Found something good?

Save it before you doomscroll past it.

🚨 BREAKING: Someone just open sourced the missing layer for AI agents and it's genuinely insane.

It's called LangWatch. The complete platform for LLM evaluation and AI agent testing trace, evaluate, simulate, and monitor your agents end-to-end before a single user sees them.

Here's what you actually get:

→ End-to-end agent simulations - run full-stack scenarios (tools, state, user simulator, judge) and pinpoint exactly where your agent breaks, decision by decision
→ Closed eval loop - Trace → Dataset → Evaluate → Optimize prompts → Re-test. Zero glue code, zero tool sprawl
→ Optimization Studio - iterate on prompts and models with real eval data backing every change
→ Annotations & queues - let domain experts label edge cases, catch failures your evals miss
→ GitHub integration - prompt versions live in Git, linked directly to traces

Here's the wild part:

It's OpenTelemetry-native. Framework-agnostic. Works with LangChain, LangGraph, CrewAI, Vercel AI SDK, Mastra, Google ADK. Model-agnostic too OpenAI, Anthropic, Azure, AWS, Groq, Ollama.
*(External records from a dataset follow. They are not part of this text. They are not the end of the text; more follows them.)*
-- ==== Sys2Proof/Config.lean ====
section
/-! DEFINITION. The implementation parameters of spec/00_scope.md rule R5 and their defaults. -/

namespace Sys2Proof

/-- FETCH_LIMIT_MODE: which bound ends instruction fetch (R5, R16, decision D4, log 3). -/
inductive FetchLimitMode where
  /-- `fetch_limit` is the length of the loaded image (the spec's choice). -/
  | image
  /-- `fetch_limit` is MEMORY_SIZE. -/
  | memory
  deriving DecidableEq, Repr

/-- CONST_POLICY: what the encoder does with a LoadConst value outside 0..2^28-1 (R5, R84, decision D3, log 13). -/
inductive ConstPolicy where
  /-- The value is out of range like any other field. -/
  | reject
  /-- The low 28 bits are encoded. -/
  | truncate
  deriving DecidableEq, Repr

/-- The parameters an engine is created with; they stay fixed for its life (R5, R180). The model holds them in State
(DESIGN CHOICE, log 1). -/
structure Params where
  /-- MEMORY_SIZE, the number of bytes of memory. -/
  memorySize : Nat
  /-- INSTRUCTION_LIMIT, the executed-instruction count at which the run is stopped. -/
  instructionLimit : Nat
  /-- FETCH_LIMIT_MODE. -/
  fetchMode : FetchLimitMode
  deriving DecidableEq, Repr

/-- The legal ranges of R5: MEMORY_SIZE from 0 to 2^32 (decision D1), INSTRUCTION_LIMIT from 1 up (decision D2). -/
abbrev Params.Legal (p : Params) : Prop :=
  p.memorySize ≤ 2 ^ 32 ∧ 1 ≤ p.instructionLimit

/-- The defaults of R5: 1 MiB (PRESUMED 1,048,576 bytes, spec item G1, log 2), 10,000 instructions, mode `image`. -/
def Params.standard : Params :=
  { memorySize := 1048576, instructionLimit := 10000, fetchMode := .image }

/-- The recommended CONST_POLICY (R5, decision D3, log 13). -/
def ConstPolicy.recommended : ConstPolicy := .reject

end Sys2Proof
end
Most teams shipping AI agents have zero regression testing. No simulations. No systematic eval loop.

They find out their agent broke when a user tweets about it.
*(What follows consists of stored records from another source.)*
-- ==== Sys2Proof/Machine/MemoryTransfer.lean ====
section
/-! DEFINITION. Memory transfer: spec/43_memory_transfer.md. -/

namespace Sys2Proof.Machine

/-- MemRead (R125): the address is read before the register is written (R114). A failing bound halts with nothing changed but
`status` (R38, R154, R161; logs 6 and 17). -/
def execMemRead (destReg addrReg : RegIndex) (s : State) : Host.Outcome State Fault Refusal :=
  match s.loadWord (s.indirectAddress addrReg) with
  | some v => .next ((s.writeReg destReg v).retire 3)
  | none => .next (s.halt .memoryFault)

/-- MemWrite (R126). A failing bound halts with no byte written (R38, R154, R161; logs 6 and 17). -/
def execMemWrite (srcReg addrReg : RegIndex) (s : State) : Host.Outcome State Fault Refusal :=
  match s.storeWord (s.indirectAddress addrReg) (s.readReg srcReg) with
  | some t => .next (t.retire 3)
  | none => .next (s.halt .memoryFault)

end Sys2Proof.Machine
end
LangWatch fixes that. One docker compose command to self-host.

Full MCP support for Claude Desktop. ISO 27001 certified.

100% Open Source.

(Link in the comments)

Tweet media
5511570768.5K
Keep it forever

Create a free account to save everything you preview — private to you.

Preview another link

Works with X, Instagram, TikTok & YouTube.

One place for everything
Tweets, TikToks, Reels, Shorts & articles in one searchable home.
Media at your fingertips
Full-screen viewer for photos and video — save any post to your collection.
Actually find it later
Full-text search across everything you save.